Across the entries below, how many lines contain the word "samplesHead"? Give the number alone.
START Data supplied
-- ==== Sys2Proof/Config.lean ====
section
/-! DEFINITION. What the manual fixes for every part (positions in the epoch, sizes) and the free values: what it leaves open. -/

namespace Sys2Proof.Config

/-- Nominal length of an epoch in ticks (R2). -/
@[simp] abbrev nominalEpoch : Int := 10000000

/-- Half of the nominal epoch: where a phase folds to the next boundary (R4). -/
@[simp] abbrev foldPoint : Int := 5000000

/-- Limit of the frequency correction f, in ppb (R2). -/
@[simp] abbrev maxCorrection : Int := 10000

/-- Reach of the reference window on either side of a boundary, in ticks (R4). -/
@[simp] abbrev referenceReach : Int := 1000

/-- Width that tells a leader pulse from a fallback pulse, in ticks: 2 ms (R27). -/
@[simp] abbrev pulseThreshold : Int := 20000

/-- The acceptance span starts 2 ms before the boundary (R28). -/
@[simp] abbrev spanStart : Int := -20000

/-- The acceptance span ends, exclusively, 5 ms after the boundary (R28). -/
@[simp] abbrev spanEnd : Int := 50000

/-- A fallback mark rises 5 ms after the boundary it marks (R27, R33). -/
@[simp] abbrev fallbackDelay : Int := 50000

/-- The watch closes at +12 ms (R28). -/
@[simp] abbrev watchClose : Nat := 120000

/-- A leader mark is released 1 ms after its boundary (R30). -/
@[simp] abbrev leaderMarkEnd : Nat := 10000

/-- The position of the fallback mark, +5 ms (R33). -/
@[simp] abbrev fallbackMark : Nat := 50000

/-- A fallback mark is 3 ms wide (R33). -/
@[simp] abbrev fallbackMarkEnd : Nat := 80000

/-- Slot k (k = 1 to 8) begins at 20 + 100 × (k − 1) ms (R47). -/
@[simp] abbrev slotStart (k : Station) : Nat := 200000 + 1000000 * k.val

/-- A slot lasts 90 ms (R47). -/
@[simp] abbrev slotLength : Nat := 900000

/-- The own frame begins 0.5 ms after the slot start (R48). -/
@[simp] abbrev frameDelay : Nat := 5000

/-- A receiver hunts for 5 ms from the slot start (R53). -/
@[simp] abbrev huntLength : Nat := 50000

/-- The summary window begins at 830 ms (R59). -/
@[simp] abbrev summaryWindow : Nat := 8300000

/-- The station's drive of the summary window ends 6,250 ticks after its start (R59). -/
@[simp] abbrev summaryWindowEnd : Nat := 8306250

/-- The hunt for the window's rise runs from 828 ms up to 832 ms (R61). -/
@[simp] abbrev summaryHuntStart : Nat := 8280000

/-- End of the hunt for the window's rise (R61). -/
@[simp] abbrev summaryHuntEnd : Nat := 8320000

/-- An open row closes at 900 ms (R87). -/
@[simp] abbrev rowClose : Nat := 9000000

/-- The chain word is sent from 950 ms (R65). -/
@[simp] abbrev chainWord : Nat := 9500000

/-- Conversion k is made at k × 156,250 ticks (R103). -/
@[simp] abbrev conversionStep : Nat := 156250

/-- Entry slots of the archive (R158). -/
@[simp] abbrev archiveSlots : Nat := 8192

/-- Formed entries the write queue holds (R162). -/
@[simp] abbrev queueLength : Nat := 4

/-- Bytes of an entry image (section 12.5). -/
@[simp] abbrev entryImageLength : Nat := 61

/-- Bytes of the setup record with its check word (section 12.6). -/
@[simp] abbrev setupLength : Nat := 1004

/-- FREE VALUE (R170). The read status reported for an entry word with errors in three bits or more, by a count of such reads;
the rule allows any of the three, so the value is taken modulo 3. No body: nothing can be proved of it. -/
opaque freeWordStatus : Nat → Nat

/-- FREE VALUE (R170). What such a word reads as, by the same count. No body: nothing can be proved of it. -/
opaque freeWordValue : Nat → BitVec 64

end Sys2Proof.Config
end

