-- ==== Sys2Proof/Machine/Ops.lean ====
section
/-! DEFINITION. The operations that several commands share and that reach over several blocks: the row close, the own boundary, the
step, leaving MEMBER, and the start. -/

namespace Sys2Proof.Machine

/-- The station is at work. -/
def State.running (s : State) : Bool := decide (s.phase = .running)

/-- At work and not HALTED: the hut-side units act (R43, R58, R78). -/
def State.active (s : State) : Bool := s.running && decide (s.member.state ≠ .halted)

/-- Leader of the epoch in progress (R16). -/
def State.leading (s : State) : Bool := s.member.leads s.mark.currentLeader

/-- Mark events discipline the timebase (R5). -/
def State.disciplined (s : State) : Bool := s.member.follows && !s.leading

/-- The station reaches a position of its epoch. -/
def State.reach (s : State) (tick : Nat) : State := s.setTb (s.tb.reach tick)

/-- A cell of the open row, changed (R85). -/
def State.mapCell (s : State) (k : Station) (g : Cell → Cell) : State := s.setTable (s.table.mapCell k g)

/-- A peer's cell takes the outcome of its slot (R86). -/
def Cell.damagedBy (kind : DamageKind) : Cell := { state := .damaged, damage := some kind, report := none, own := false }

/-- The compensation that a channel's bias output drives at the sensor, in pT: b × U on a vector channel at work, else zero (R102, R106,
R200). -/
def State.biasOutput (s : State) (i : Channel) : Int :=
  if s.running && s.setup.channels[i].kind.isVector then s.front[i].bias * s.setup.channels[i].biasUnit else 0

/-! ### Leaving MEMBER (R32, R42, R50, R52, R62, R75, R76) -/

/-- The own transmission ends without an outcome: its cell becomes ABORTED (R52). -/
def State.abortTransmission (s : State) : State :=
  match s.line.tx with
  | some t => (s.mapCell t.slot fun c => { c with state := .aborted }).setLine { s.line with tx := none }
  | none => s

/-- The station releases the summary window at a position (R62). A rise that its own drive made is undone when its start cell has not been
read yet; other stations may still assert that cell (log 19). -/
def DataLine.releaseWindow (l : DataLine) (tick : Nat) : DataLine :=
  { l with summaryDriving := false, summaryDriveEnd := min l.summaryDriveEnd tick
           summaryRise :=
             if l.summaryDriving && decide (l.summaryRise = some Config.summaryWindow) &&
                 decide (tick < Config.summaryWindow + cellCentre 0) then none
             else l.summaryRise }

/-- What leaving MEMBER does outside the membership unit. -/
def State.leaveMember (s : State) : State :=
  let s := s.abortTransmission
  (s.setMark { s.mark with led := false, drive := .released }).setLine
    { s.line.releaseWindow s.tb.tick with collisions := 0 }

/-- A number is adopted (R68, R69, R72, R73, R76, R77): a station that leaves a state stops what that state did, then joins under the
number. -/
def State.adoptNumber (s : State) (number : Station) : State :=
  let s := match s.member.state with
    | .member => s.leaveMember
    | .unnumbered | .joining | .conflict | .halted => s
  s.setMember (s.member.adopt number)

/-! ### The row close (R87 to R89) -/

/-- Everything the blocks do at the close of the row `r`, reading the station `s` as it stood when the close was taken (R89). -/
def State.closeBlocks (s : State) (cut : Bool) (collected : TimeState) (r : Row) : State :=
  let own := s.member.number
  let member := s.member.close r
  let time := s.tb.close cut collected (r.leadersReport own) r.epoch (member.leads r.elect)
  let s' := ((((s.setMark (s.mark.close r)).setMember member).setTb time.tb).setCheck
    (s.check.close s.setup.check (r.evaluate own s.setup.check.reference))).setEvents { s.events with edgeSeen := false }
  let s' := s'.raiseIf time.relabeled .relabeled
  if s.member.state = .member then s'.archiveClose r own s.events.edgeSeen else s'

/-- The open row closes, at 900 ms or by a cut, and the blocks act on it; in HALTED only the row changes (R87 to R89). `collected` is the
time state the row was collected in (R17). -/
def State.closeRow (s : State) (cut : Bool) (collected : TimeState) : State :=
  match s.table.openRow with
  | none => s
  | some r =>
    let r := { r with isOpen := false, cut := cut }
    let s := s.setTable (s.table.mapOpen fun _ => r)
    if s.member.state = .halted then s else s.closeBlocks cut collected r

/-! ### The own boundary (R1, R28, R30, R70, R84, R116, R126, R129, R139) -/

/-- How the other blocks see a boundary. -/
structure BoundaryView where
  kind : BoundaryKind
  /-- the boundary flushes (R129) -/
  flush : Bool
  /-- the MARK pair reads asserted, the own drive apart (R30, R31) -/
  asserted : Bool
  /-- the mark that caused a step, with its φ (R29) -/
  cause : Option (MarkKind × Int)
  /-- where the new boundary lies against the old one, in ticks -/
  shift : Int
deriving DecidableEq, Repr

/-- The mark unit and its pulse at a boundary; a HALTED station's keeps its values (R43, R44, R45). -/
def State.markBoundary (s : State) (v : BoundaryView) : State :=
  if s.member.state = .halted then s
  else
    let m := s.mark.rebase v.shift
    let m := m.boundary v.kind (s.member.leads s.mark.nextLeader) v.asserted (v.cause.any fun c => decide (c.1 = .fallback))
    (s.setMark m).raiseIf m.contention .contention

/-- Every ATTEND input has its filtered level taken as its sampled level (R116). -/
def EventInputs.sample (e : EventInputs) (setup : Setup) : EventInputs :=
  { e with sampled := mapAllIdx e.sampled fun i x => if setup.inputs[i].function = .attend then e.filtered[i] else x }

/-- The data line unit, the membership unit and the event inputs at a boundary (R61, R70, R116). DESIGN CHOICE: the unit's own summary OR
read keeps the set last stored until the next store (log 42). -/
def State.lineBoundary (s : State) (v : BoundaryView) (countsQuiet : Bool) : State :=
  ((s.setLine { s.line with summaryDriveEnd := 0, summaryRise := none, summaryStored := false }).setMember
    (s.member.boundary (countsQuiet && chained s.setup s.member) v.shift)).setEvents (s.events.sample s.setup)

/-- The row opens (R84). -/
def State.openRow (s : State) (v : BoundaryView) : State :=
  s.setTable (s.table.openNew (Row.opened s.tb.epochNumber s.mark.currentLeader
    (match v.kind with
      | .counted => s.table.early
      | .referenceStep | .markStep => v.cause)))

/-- The front-ends and the decimator at a boundary (R112, R126, R129, R130). -/
def State.channelBoundary (s : State) (v : BoundaryView) : State :=
  ((s.setFront (if v.flush then mapAll s.front FrontEnd.flush else s.front)).setDec
    (mapAllIdx s.dec fun i d => d.boundary s.setup.channels[i].kind s.setup.stage v.flush s.tb.epochNumber)).setRestartPending false

/-- The hut is attended: the summary OR of the last closed row holds ATTENDED (R138). -/
def State.hutAttended (s : State) : Bool :=
  match s.table.closedRows with
  | r :: _ => r.attended
  | [] => false

/-- The correction unit at a boundary, after the decimator (R139). -/
def State.correctionBoundary (s : State) : State :=
  s.setCorr (mapAllIdx s.corr fun i x =>
    x.boundary s.setup.channels[i] s.dec[i].value
      (sourceTemperature s.setup.channels[i] s.dec s.member.roster s.tb.epochNumber) s.hutAttended)

/-- Every block but the timebase at an own boundary. `countsQuiet` is false at the first own boundary after a start (R70). -/
def State.blocksAtBoundary (s : State) (v : BoundaryView) (countsQuiet : Bool) : State :=
  ((((s.markBoundary v).lineBoundary v countsQuiet).openRow v).channelBoundary v).correctionBoundary

/-- A counted own boundary (R1). -/
def State.countedBoundary (s : State) (oscTemp : Int) : State :=
  let shift := s.tb.epochLength
  (s.setTb (s.tb.boundary s.retention.drift .counted 0 oscTemp)).blocksAtBoundary
    { kind := .counted, flush := s.restartPending, asserted := s.pins.markAsserted, cause := none, shift := shift } true

/-! ### The step (R7) -/

/-- An own transmission, a reception and a summary window in progress end (R52, R57, R62). No reception stands then before the new epoch's
first slot start (log 35). DESIGN CHOICE: the unit's own summary OR read keeps the set last stored (log 42). -/
def State.endLineActivity (s : State) : State :=
  let s := s.abortTransmission
  let s := match s.line.rx with
    | some x => if x.state = RxState.receiving then s.mapCell x.slot fun _ => Cell.damagedBy .unfinished else s
    | none => s
  s.setLine { s.line with rx := none, summaryDriving := false, summaryRise := none }

/-- The MARK pair as the other stations leave it once the own drive is released (R30). `others` matters only while the station drives. -/
def State.assertedByOthers (s : State) (others : Bool) : Bool :=
  if s.mark.drive = .released then s.pins.markAsserted else others

/-- The own drive of the MARK pair ends at a step (R30). -/
def State.releaseMark (s : State) (others : Bool) : State :=
  (s.setPins { s.pins with markAsserted := s.assertedByOthers others }).setMark { s.mark with drive := .released }

/-- A step (R7): the epoch in progress ends at the edge's attributed instant, `shift` ticks after its own boundary, and the new epoch
stands at `tick`. The timebase's own part of R1 comes first, then the cut close, which reads `collected` as the time state of the row,
and then the other blocks' part of the boundary (R20, R88; log 8). The MARK pair is tested as it stands when the step is taken, and not as
it stood at the attributed instant (R31; log 30). -/
def State.stepTo (s : State) (kind : BoundaryKind) (cause : Option (MarkKind × Int)) (collected : TimeState) (shift : Int)
    (tick : Nat) (oscTemp : Int) (others : Bool) : State :=
  let s := (s.endLineActivity.releaseMark others).raise .timeStep
  let s := s.setTb (s.tb.boundary s.retention.drift kind tick oscTemp)
  (s.closeRow true collected).blocksAtBoundary
    { kind := kind, flush := true, asserted := s.pins.markAsserted, cause := cause, shift := shift } true

/-! ### The start (R200 to R202) -/

/-- What stays when the station's working state is lost: memories, pins and the queue. Every block stands as after a start of a rejected
record, and nothing is driven (log 23). -/
def State.blank (s : State) (phase : Phase) : State :=
  { State.reset with
      phase := phase, pins := s.pins, store := { s.store with writing := none }, retention := s.retention,
      port := Port.afterStart s.retention.oldestKept, freeReads := s.freeReads, pending := s.pending }

/-- A start begins, or begins again (R200): everything in progress is interrupted. It is held while the RESET pin stays asserted, and else
reads the setup store and recovers retention memory (R194, R201, R202). -/
def State.beginStart (s : State) : State :=
  if s.pins.resetAsserted then s.blank .held else (s.blank .starting).setSetup (setupOfRecord s.store.stored)

/-- The number after a start (R64). -/
def numberAtStart (setup : Setup) (head : Bool) : Option Station :=
  if setup.rejected then none
  else
    match setup.fixedNumber with
    | some k => some k
    | none => if head then some 0 else none

/-- The membership state after a start (R71). -/
def stateAtStart (setup : Setup) (number : Option Station) : Membership :=
  if setup.rejected then .halted else if number.isSome then .joining else .unnumbered

/-- The HEAD pin is sampled in CHAIN mode only, and not under a rejected record (R64). -/
def samplesHead (setup : Setup) : Bool := !setup.rejected && decide (setup.fixedNumber = none)

/-- The head flag after a start (R64); clear under a rejected record, for which the rule's table has no row (log 20). -/
def headAtStart (setup : Setup) (head : Bool) : Bool := samplesHead setup && head

/-- The bias step a channel takes at a start (R111). -/
def biasAtStart (kind : ChannelKind) (slot : Option Int) : Int :=
  match slot with
  | some b => if kind.isVector && decide (-15 ≤ b) && decide (b ≤ 15) then b else 0
  | none => 0

/-- A pin's level read against an input's polarity (R115). -/
def assertedLevel (setup : InputSetup) (high : Bool) : Bool := high != setup.assertedLow

/-- Every block takes its values after a start, from the settings in force, the recovered memory and the samples (R201). -/
def State.startValues (s : State) (x : StartSamples) : State :=
  let setup := s.setup
  let number := numberAtStart setup x.head
  let levels : Vector Bool 2 := #v[x.ev0, x.ev1]
  { s.blank .running with
      pins := { s.pins with head := if samplesHead setup then x.head else s.pins.head, eventHigh := levels }
      setup := setup
      tb := Timebase.afterStart (driftLookup s.retention.drift x.oscTemp 0) x.oscTemp
      member := Member.afterStart (headAtStart setup x.head) number (stateAtStart setup number)
      front := Vector.ofFn fun i : Fin 4 => FrontEnd.afterStart (biasAtStart setup.channels[i].kind s.retention.biasSlots[i])
      events := EventInputs.afterStart (Vector.ofFn fun i : Fin 2 => assertedLevel setup.inputs[i] levels[i])
      corr := mapAll setup.channels CorrChannel.afterStart }

/-- The first own boundary (R26): the epoch is numbered 0 and counts no epoch since start; its length is fixed, and it acts as an own
boundary for every block and as a flush boundary (R129). DESIGN CHOICE: the oscillator temperature of START_COMPLETE is the reading of the
start and of this boundary alike (log 38). -/
def State.firstBoundary (s : State) : State :=
  (s.setTb s.tb.fixLength).blocksAtBoundary
    { kind := .counted, flush := true, asserted := s.pins.markAsserted, cause := none, shift := 0 } false

/-- The start completes (R201): SETUP_FAULT rises if it holds (R197), and the first own boundary occurs. -/
def State.completeStart (s : State) (x : StartSamples) : State :=
  let s := s.startValues x
  let s := s.raiseIf s.setupFaultHolds .setupFault
  s.firstBoundary.latchFrom s

end Sys2Proof.Machine
end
END Data supplied
## Worked solution:
3